As a result, we look at small bits of evidence from a select few readers and hope for generalizability. We have come to "depend on readers' own writings—published and unpublished letters (including fan mail), essays, commonplace books, diaries, autograph books, journals, autobiographies, memoirs and reminiscences, and marginal annotations—to link real people to the texts that they read" (Pawley, Reading on the Middle Border, 380-381). This essay adds to Pawley's lists of texts that we can use to track down the historical reader by looking to published fan letters in MoKF.

A letter column in a comic book is compiled by one of the comic's staff members, often the book's editor or assistant. Fan letter writers wrote with a purpose, believing that they could influence the direction of the comic, the fate of the characters, and the work of the creators.

Comic book artist Trina Robbins is perhaps the only scholar to have conducted serious research on comic book letters pages. Robbins writes that "One way to judge the readership of a comic is to check the letters page" ("Gender Differences in Comics"). She uses this tool to investigate the readership of comics like Wonder Woman.

Much information can be gleaned from the letters pages of a comic. …. The April, 1962 issue contained letters from two girls and one boy, the May, 1963 issue had letters from five girls, and the October, 1964 letters page was another all-girl affair, with letters from five girls. Judging from their letters, the writers were all young, and they wrote to Wonder Woman herself. ("Wonder Woman: Lesbian or Dyke? Paradise Island as a Woman's Community")
Robbins has made analysis of letter columns a part of her research into the history of comics. We learn much from her work, while also advancing beyond her initial research, in our own study of MoKF. For more on method, click here.

wall of comic books

"Comic Books" by technochick, flickr

About the Object of Study: Master of Kung Fu

We want to justify the study of Master of Kung Fu based on its intellectual merits, its connections to popular culture, and its aesthetic qualities. But let's face it: it's a clever concept, manifest in a serial melodrama that had David clamoring to walk to the newsstand every month. David's mother never understood his fascination with comics—the sixty-cent pleasures that filled his childhood with meaning. She never got that the attraction was twofold: David wanted to know what happened to his favorite characters every month, but more importantly, David wanted to be someone who knew: someone who spoke the special language of comics.

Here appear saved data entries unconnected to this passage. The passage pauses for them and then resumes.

/-- VMFROMQ (R189). Sets a mask bit for each non-zero lane of a queue head. -/
def execVmfromq (t : BitVec 3) (v : BitVec 9) (p : BitVec 1) (m : BitVec 4) (s : State) : Host.Outcome State Fault Refusal :=
  execSlot s { SlotOut.empty 3 t.toNat with
    qreads := [(v.toNat, p = 0)],
    lands := landMask m 1 (maskOf ((elems 32 (s.rq v.toNat)).map (fun x => x != 0))) }

/-- VMTOQ (R189). Pushes a mask expanded to all-ones or zero lanes. -/
def execVmtoq (t : BitVec 3) (v : BitVec 9) (m : BitVec 4) (s : State) : Host.Outcome State Fault Refusal :=
  execSlot s { pushForm t [] v.toNat 1
    (entryOf 32 ((rangeFrom 0 64).map (fun i => if maskBit (s.rm m) i then 0xFFFFFFFF else 0))) with reads := [.mask m.toNat] }

/-- VLANE_U32 (R190). Copies one lane zero-extended into a scalar. -/
def execVlaneU32 (t : BitVec 3) (v : BitVec 9) (p : BitVec 1) (s' : BitVec 6) (l : BitVec 4) (h : BitVec 2) (s : State) : Host.Outcome State Fault Refusal :=
  let x := (elems 32 (s.rq v.toNat)).getD (16 * h.toNat + l.toNat) 0
  execSlot s { SlotOut.empty 3 t.toNat with qreads := [(v.toNat, p = 0)], lands := landScalar s' 2 (BitVec.ofNat 64 x) }

/-- VLANE_I32 (R190). Copies one lane sign-extended into a scalar. -/
def execVlaneI32 (t : BitVec 3) (v : BitVec 9) (p : BitVec 1) (s' : BitVec 6) (l : BitVec 4) (h : BitVec 2) (s : State) : Host.Outcome State Fault Refusal :=
  let x := (elems 32 (s.rq v.toNat)).getD (16 * h.toNat + l.toNat) 0
  execSlot s { SlotOut.empty 3 t.toNat with qreads := [(v.toNat, p = 0)], lands := landScalar s' 2 (toBits 64 (sext x 32)) }

/-- VSPLAT_U32 (R191). Pushes an entry with every lane set from a scalar. -/
def execVsplatU32 (t : BitVec 3) (v : BitVec 9) (s' : BitVec 6) (s : State) : Host.Outcome State Fault Refusal :=
  execSlot s (splatForm s t v s' 32)

/-- VSPLAT_U16 (R191). Pushes an entry with every 16-bit element set. -/
def execVsplatU16 (t : BitVec 3) (v : BitVec 9) (s' : BitVec 6) (s : State) : Host.Outcome State Fault Refusal :=
  execSlot s (splatForm s t v s' 16)

/-- VSPLAT_U8 (R191). Pushes an entry with every 8-bit element set. -/
def execVsplatU8 (t : BitVec 3) (v : BitVec 9) (s' : BitVec 6) (s : State) : Host.Outcome State Fault Refusal :=
  execSlot s (splatForm s t v s' 8)

/-- VTRD (R191). Pushes one 256-byte chunk of a tile register into a queue. -/
def execVtrd (t : BitVec 3) (v : BitVec 9) (s' : BitVec 6) (u : BitVec 4) (s : State) : Host.Outcome State Fault Refusal :=
  let k := s.rs s'
  execSlot s { pushForm t [] v.toNat 4 (BitVec.ofNat 2048 ((s.curCore.tileOf u.toNat).toNat >>> (2048 * k.toNat))) with
    reads := [.scalar s'.toNat], causes := chunkCauses k, hold := s.curCore.tileHeld s.now u.toNat false,
    effs := [.busy (.tileRead u.toNat) 1 false] }

/-- VTWR (R191). Writes a queue head into one 256-byte chunk of a tile. -/
def execVtwr (t : BitVec 3) (v : BitVec 9) (p : BitVec 1) (s' : BitVec 6) (u : BitVec 4) (s : State) : Host.Outcome State Fault Refusal :=
  let k := s.rs s'
  execSlot s { SlotOut.empty 3 t.toNat with
    qreads := [(v.toNat, p = 0)], reads := [.scalar s'.toNat], causes := chunkCauses k,
    hold := s.curCore.tileHeld s.now u.toNat true,
    lands := (4, .tile u.toNat (256 * k.toNat) 256 ((s.rq v.toNat).setWidth 101376)) :: landFlags (2 ^ u.toNat),
    effs := [.busy (.tileWrite u.toNat) 5 false] }

end Sys2Proof.Machine
end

Under examination here is the mass media text that spawned a community of fans across decades of publication: Master of Kung Fu (MoKF), published by Marvel Comics. The comic had an international following. Even today, the comic retains some ardent fans, including Ang Lee, who has proposed to produce a film based on the character.

MoKF was born of the martial arts craze of the 1970s—a cross-media phenomenon. Bruce Lee movies, men's adventure fiction like the Destroyer series (with its invented martial art Sinanju), the highly successful Kung Fu tv show, and martial arts magazines aplenty made clear that "Everybody Was Kung Fu Fighting." Multiple comic publishers responded to this craze, releasing titles like Yang, House of Yang (Charlton), Richard Dragon (DC Comics), and, at Marvel, Power Man and Iron Fist and The Hands of Shang-Chi, Master of Kung Fu.

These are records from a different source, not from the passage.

/-- Major 0x04 of the K slot, by its variant field. -/
def decodeK04 (w : Nat) : Instr :=
  match field w 9 9 with
  | 0 => if field w 2 0 ≠ 0 then bad 5 2 w else .kuniA (bv 6 w 3)
  | _ => if field w 2 0 ≠ 0 then bad 5 2 w else .kuniB (bv 6 w 3)

/-- The K slot (R74, R210). Reserved majors, extension majors and reserved operand values
become `illegalOpcode` with their subcode of R52. -/
def decodeK (w : Nat) : Instr :=
  match field w 15 10 with
  | 0 => .scldA (bv 4 w 6) (bv 6 w 0)
  | 1 => .scldB (bv 4 w 6) (bv 6 w 0)
  | 2 => decodeK02 w
  | 3 => decodeK03 w
  | 4 => decodeK04 w
  | _ => bad 5 (if 56 ≤ field w 15 10 then 1 else 0) w

/-- The E slot (R75, R326, R379, R380). A count of a wait, an add or a spawn is never negative (R325). Reserved majors, extension majors and reserved operand values
become `illegalOpcode` with their subcode of R52. -/
def decodeE (w : Nat) : Instr :=
  match field w 44 39 with
  | 0 => if field w 32 31 ≠ 0 ∨ field w 24 0 ≠ 0 then bad 6 2 w else .chstart (bv 3 w 45) (bv 6 w 33) (bv 4 w 27) (bv 2 w 25)
  | 1 => if field w 38 27 ≠ 0 ∨ field w 24 0 ≠ 0 then bad 6 2 w else .chstop (bv 3 w 45) (bv 2 w 25)
  | 2 => if field w 38 27 ≠ 0 ∨ field w 24 0 ≠ 0 then bad 6 2 w else .chwait (bv 3 w 45) (bv 2 w 25)
  | 8 => if field w 32 31 ≠ 0 ∨ field w 26 24 ≠ 0 then bad 6 2 w else .cwait (bv 3 w 45) (bv 6 w 33) (bv 4 w 27) (bv 25 w 0)
  | 9 => if field w 32 31 ≠ 0 ∨ field w 26 24 ≠ 0 then bad 6 2 w else .bwait (bv 3 w 45) (bv 6 w 33) (bv 4 w 27) (bv 25 w 0)
  | 10 => if field w 32 31 ≠ 0 ∨ field w 26 24 ≠ 0 then bad 6 2 w else .cadd (bv 3 w 45) (bv 6 w 33) (bv 4 w 27) (bv 25 w 0)
  | 11 => if field w 32 31 ≠ 0 ∨ field w 26 24 ≠ 0 then bad 6 2 w else .badd (bv 3 w 45) (bv 6 w 33) (bv 4 w 27) (bv 25 w 0)
  | 12 => if 384 ≤ field w 38 30 ∨ field w 28 27 ≠ 0 ∨ 8 ≤ field w 22 0 then bad 6 2 w else .arm (bv 3 w 45) (bv 9 w 30) (bv 1 w 29) (bv 4 w 23) (bv 3 w 0)
  | 13 => if field w 38 25 ≠ 0 ∨ 8 ≤ field w 24 0 then bad 6 2 w else .disarm (bv 3 w 45) (bv 3 w 0)
  | 16 => if field w 38 0 ≠ 0 then bad 6 2 w else .next (bv 3 w 45)
  | 17 => if field w 38 0 ≠ 0 then bad 6 2 w else .nextt (bv 3 w 45)
  | 20 => if field w 32 31 ≠ 0 ∨ field w 26 24 ≠ 0 then bad 6 2 w else .spawn (bv 3 w 45) (bv 6 w 33) (bv 4 w 27) (bv 25 w 0)
  | 24 => if 5 ≤ field w 38 36 ∨ field w 29 28 ≠ 0 ∨ gsubTargetBad (field w 38 36) (field w 23 0) then bad 6 2 w else .gsub (bv 3 w 45) (bv 3 w 36) (bv 6 w 30) (bv 4 w 24) (bv 24 w 0)
  | 25 => if field w 38 36 ≠ 0 ∨ field w 29 28 ≠ 0 ∨ field w 23 0 ≠ 0 then bad 6 2 w else .gwait (bv 3 w 45) (bv 6 w 30) (bv 4 w 24)
  | _ => bad 6 (if 56 ≤ field w 44 39 then 1 else 0) w

/-- Major 0x00 of the B slot, by its variant field. -/
def decodeB00 (w : Nat) : Instr :=
  match field w 12 0 with
  | 0 => .pseed (bv 3 w 29) (bv 4 w 19) (bv 6 w 13)
  | 1 => .paux (bv 3 w 29) (bv 4 w 19) (bv 6 w 13)
  | 2 => .pgets (bv 3 w 29) (bv 4 w 19) (bv 6 w 13)
  | 3 => .pgeta (bv 3 w 29) (bv 4 w 19) (bv 6 w 13)
  | 4 => if 5 ≤ field w 22 19 ∨ field w 18 13 ≠ 0 then bad 7 2 w else .bsetlen (bv 3 w 29) (bv 3 w 19)
  | 5 => if field w 18 13 ≠ 0 then bad 7 2 w else .bdither (bv 3 w 29) (bv 4 w 19)
  | _ => bad 7 2 w

/-- Major 0x01 of the B slot, by its variant field. -/
def decodeB01 (w : Nat) : Instr :=
  match field w 3 3 with
  | 0 => if 384 ≤ field w 18 10 ∨ bit w 4 then bad 7 2 w else .bdslv (bv 3 w 29) (bv 4 w 19) (bv 9 w 10) (bv 1 w 9) (bv 4 w 5) (bv 3 w 0)
  | _ => if 384 ≤ field w 18 10 ∨ bit w 4 then bad 7 2 w else .bdslvBi (bv 3 w 29) (bv 4 w 19) (bv 9 w 10) (bv 1 w 9) (bv 4 w 5) (bv 3 w 0)

/-- Major 0x02 of the B slot, by its variant field. -/
def decodeB02 (w : Nat) : Instr :=
  match field w 4 3 with
  | 0 => if 384 ≤ field w 18 10 ∨ field w 9 5 ≠ 0 ∨ field w 2 0 ≠ 0 then bad 7 2 w else .bcryst (bv 3 w 29) (bv 4 w 19) (bv 9 w 10)
  | 1 => if 384 ≤ field w 18 10 ∨ field w 9 5 ≠ 0 ∨ field w 2 0 ≠ 0 then bad 7 2 w else .bcrysta (bv 3 w 29) (bv 4 w 19) (bv 9 w 10)
  | 2 => if 384 ≤ field w 18 10 ∨ field w 9 5 ≠ 0 then bad 7 2 w else .bcrystp (bv 3 w 29) (bv 4 w 19) (bv 9 w 10) (bv 3 w 0)
  | _ => if 384 ≤ field w 18 10 ∨ field w 9 5 ≠ 0 then bad 7 2 w else .bcrystpa (bv 3 w 29) (bv 4 w 19) (bv 9 w 10) (bv 3 w 0)

/-- Major 0x07 of the B slot, by its variant field. -/
def decodeB07 (w : Nat) : Instr :=
  match field w 6 0 with
  | 0 => if field w 10 7 ≠ 0 then bad 7 2 w else .bmin (bv 3 w 29) (bv 4 w 19) (bv 4 w 15) (bv 4 w 11)
  | 1 => if field w 10 7 ≠ 0 then bad 7 2 w else .bmax (bv 3 w 29) (bv 4 w 19) (bv 4 w 15) (bv 4 w 11)
  | _ => bad 7 2 w

/-- Major 0x08 of the B slot, by its variant field. -/
def decodeB08 (w : Nat) : Instr :=
  match field w 6 0 with
  | 0 => if field w 14 7 ≠ 0 then bad 7 2 w else .bnot (bv 3 w 29) (bv 4 w 19) (bv 4 w 15)
  | 1 => if field w 14 7 ≠ 0 then bad 7 2 w else .bmov (bv 3 w 29) (bv 4 w 19) (bv 4 w 15)
  | _ => bad 7 2 w

/-- The B slot (R76, R240). Reserved majors, extension majors and reserved operand values
become `illegalOpcode` with their subcode of R52. -/
def decodeB (w : Nat) : Instr :=
  match field w 28 23 with
  | 0 => decodeB00 w
  | 1 => decodeB01 w
  | 2 => decodeB02 w
  | 3 => if field w 14 11 ≠ 0 ∨ field w 6 0 ≠ 0 then bad 7 2 w else .bresalt (bv 3 w 29) (bv 4 w 19) (bv 4 w 15) (bv 4 w 7)
  | 4 => if field w 10 0 ≠ 0 then bad 7 2 w else .band (bv 3 w 29) (bv 4 w 19) (bv 4 w 15) (bv 4 w 11)
  | 5 => if field w 10 0 ≠ 0 then bad 7 2 w else .bxnor (bv 3 w 29) (bv 4 w 19) (bv 4 w 15) (bv 4 w 11)
  | 6 => if field w 6 0 ≠ 0 then bad 7 2 w else .bmux (bv 3 w 29) (bv 4 w 19) (bv 4 w 15) (bv 4 w 11) (bv 4 w 7)
  | 7 => decodeB07 w
  | 8 => decodeB08 w
  | 9 => if 384 ≤ field w 18 10 ∨ field w 4 0 ≠ 0 then bad 7 2 w else .bbern (bv 3 w 29) (bv 4 w 19) (bv 9 w 10) (bv 1 w 9) (bv 4 w 5)
  | 10 => if 384 ≤ field w 18 10 ∨ field w 4 0 ≠ 0 then bad 7 2 w else .bcat (bv 3 w 29) (bv 4 w 19) (bv 9 w 10) (bv 1 w 9) (bv 4 w 5)
  | _ => bad 7 (if 56 ≤ field w 28 23 then 1 else 0) w

/-- The fields of the tree form of the C slot, a word of 96 bits, given to `k` (R55). -/
def withTree {α : Type} (w : Nat)
    (k : BitVec 2 → BitVec 8 → BitVec 10 → BitVec 10 → BitVec 10 → BitVec 10 → BitVec 8 → BitVec 8 → BitVec 8 → BitVec 8 →
      BitVec 3 → BitVec 2 → BitVec 3 → α) : α :=
  k (bv 2 w 21) (bv 8 w 13) (bv 10 w 3) (bv 10 w 32) (bv 10 w 42) (bv 10 w 52) (bv 8 w 64) (bv 8 w 72) (bv 8 w 80) (bv 8 w 88) (bv 3 w 29) (bv 2 w 62) (bv 3 w 0)

/-- The tree form of the C slot (R55). -/
def decodeTree (w : Nat) : Instr := withTree w .tree

/-- Bytes of a slot, the form of the C slot taken from its first word (R44). -/
def slotBytes (cls w : Nat) : Nat :=
  match cls with
  | 0 => if field w 28 23 = 0x3F then 12 else 4
  | 1 => 2
  | 5 => 2
  | 6 => 6
  | _ => 4

/-- One slot of a class from its word. -/
def decodeSlot (cls w : Nat) : Instr :=
  match cls with
  | 0 => if field w 28 23 = 0x3F then decodeTree (w % 2 ^ 96) else decodeC (w % 2 ^ 32)
  | 1 => decodeA (w % 2 ^ 16)
  | 2 => decodeL (w % 2 ^ 32)
  | 3 => decodeV (w % 2 ^ 32)
  | 4 => decodeM (w % 2 ^ 32)
  | 5 => decodeK (w % 2 ^ 16)
  | 6 => decodeE (w % 2 ^ 48)
  | _ => decodeB (w % 2 ^ 32)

Master of Kung Fu took its backstory from Sax Rohmer's Fu Manchu. Lead character Shang-Chi was introduced as the son of Fu Manchu. Shang-Chi was raised to be the ultimate assassin. However, his first mission ended with Shang-Chi learning of Fu Manchu's true, evil nature. Disillusioned, Shang-Chi swore to oppose his father, with a colorful cast of supporting characters, including British intelligence agents.

The book continued for ten years and 125 issues, developing a rich cast of characters as well as a devoted fan community. It outlasted its peers in the martial arts craze in comics, without ever fully becoming a men-in-tights superhero adventure. In part, this may be because of the unique way that editors and fans met on the letters page of nearly every issue. There, they constituted a community of readers.

The Readers of MoKF and the Features of Community

As a kid, in the waning years of mass market availability of comic books, David felt what most scholars know: reading and writing are typically solitary acts. To envision a community of readers and writers, we must carefully delineate what community means. The community of readers represented in and constituted by the letter columns in MoKF share in the four basic tenets of community in social psychology research. David W. McMillan and David M. Chavis define the sense of community in this way:

Sense of community is a feeling that members have of belonging, a feeling that members matter to one another and to the group, and a shared faith that members' needs will be met through their commitment to be together (McMillan, "Sense of Community: An Attempt at Definition.", 9; see also McMillan and Chavis, "Sense of Community: A Definition and Theory" or click here).
We can divide this definition into four broad categories and demonstrate the unique characteristics of this community of readers.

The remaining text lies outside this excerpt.